What the task asks —
Every record that follows must be returned word for word.

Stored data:
-- ==== Sys2Proof/Config.lean ====
section
/-! DEFINITION. The implementation parameters of rule R8 (spec/00_scope.md), which rule R26 (spec/10_state.md) calls
configuration: fixed before the first command, constant for a run, changed by no command. -/

namespace Sys2Proof

/-- R79: the class of a non-zero device status. The document names the first four; the spec adds the last. -/
inductive StatusClass where
  | spiFrameError
  | deviceCrcError
  | writeToReadOnly
  | internalBusFault
  | unclassified
deriving DecidableEq, Repr, Inhabited

/-- R69: what ENCW does with a write address whose bits 2:0 are not zero. -/
inductive WriteAddrLowPolicy where
  /-- The bits are discarded. -/
  | drop
  /-- ENCW answers `Err(WriteAddrLow(addr))`. -/
  | reject
deriving DecidableEq, Repr

/-- R8: the parameters. STATUS_CLASS, a function on the 31 non-zero statuses, and FAULT_BIT_MEANING, a function on 8
bit numbers, are held as tables, so that a configuration is plain data (log entry 1). -/
structure Config where
  /-- CRC_POLY: the coefficients of x^7 down to x^0 (R61). -/
  crcPoly : Byte
  /-- CRC_INIT. -/
  crcInit : Byte
  /-- CRC_XOROUT. -/
  crcXorOut : Byte
  /-- WRITE_ADDR_LOW_POLICY (R69). -/
  writeAddrLowPolicy : WriteAddrLowPolicy
  /-- STATUS_CLASS (R79): entry `n` is the class of status `n + 1`. -/
  statusClass : Vector StatusClass 31
  /-- FAULT_BIT_MEANING (R55): entry `n` names bit `n` of a fault bitmap. No rule reads it (R8). -/
  faultBitMeaning : Vector String 8
deriving DecidableEq, Repr

/-- FREE VALUE (log entry 4): the spec leaves STATUS_CLASS OPEN, and a proof may assume nothing about it beyond its
type (R79). -/
opaque Config.openStatusClass : Vector StatusClass 31

/-- FREE VALUE (log entry 5): the spec leaves FAULT_BIT_MEANING OPEN (R8, R55). -/
opaque Config.openFaultBitMeaning : Vector String 8

end Sys2Proof
end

Task result —
-- ==== Sys2Proof/Config.lean ====
section
/-! DEFINITION. The implementation parameters of rule R8 (spec/00_scope.md), which rule R26 (spec/10_state.md) calls
configuration: fixed before the first command, constant for a run, changed by no command. -/

namespace Sys2Proof

/-- R79: the class of a non-zero device status. The document names the first four; the spec adds the last. -/
inductive StatusClass where
  | spiFrameError
  | deviceCrcError
  | writeToReadOnly
  | internalBusFault
  | unclassified
deriving DecidableEq, Repr, Inhabited

/-- R69: what ENCW does with a write address whose bits 2:0 are not zero. -/
inductive WriteAddrLowPolicy where
  /-- The bits are discarded. -/
  | drop
  /-- ENCW answers `Err(WriteAddrLow(addr))`. -/
  | reject
deriving DecidableEq, Repr

/-- R8: the parameters. STATUS_CLASS, a function on the 31 non-zero statuses, and FAULT_BIT_MEANING, a function on 8
bit numbers, are held as tables, so that a configuration is plain data (log entry 1). -/
structure Config where
  /-- CRC_POLY: the coefficients of x^7 down to x^0 (R61). -/
  crcPoly : Byte
  /-- CRC_INIT. -/
  crcInit : Byte
  /-- CRC_XOROUT. -/
  crcXorOut : Byte
  /-- WRITE_ADDR_LOW_POLICY (R69). -/
  writeAddrLowPolicy : WriteAddrLowPolicy
  /-- STATUS_CLASS (R79): entry `n` is the class of status `n + 1`. -/
  statusClass : Vector StatusClass 31
  /-- FAULT_BIT_MEANING (R55): entry `n` names bit `n` of a fault bitmap. No rule reads it (R8). -/
  faultBitMeaning : Vector String 8
deriving DecidableEq, Repr

/-- FREE VALUE (log entry 4): the spec leaves STATUS_CLASS OPEN, and a proof may assume nothing about it beyond its
type (R79). -/
opaque Config.openStatusClass : Vector StatusClass 31

/-- FREE VALUE (log entry 5): the spec leaves FAULT_BIT_MEANING OPEN (R8, R55). -/
opaque Config.openFaultBitMeaning : Vector String 8

end Sys2Proof
end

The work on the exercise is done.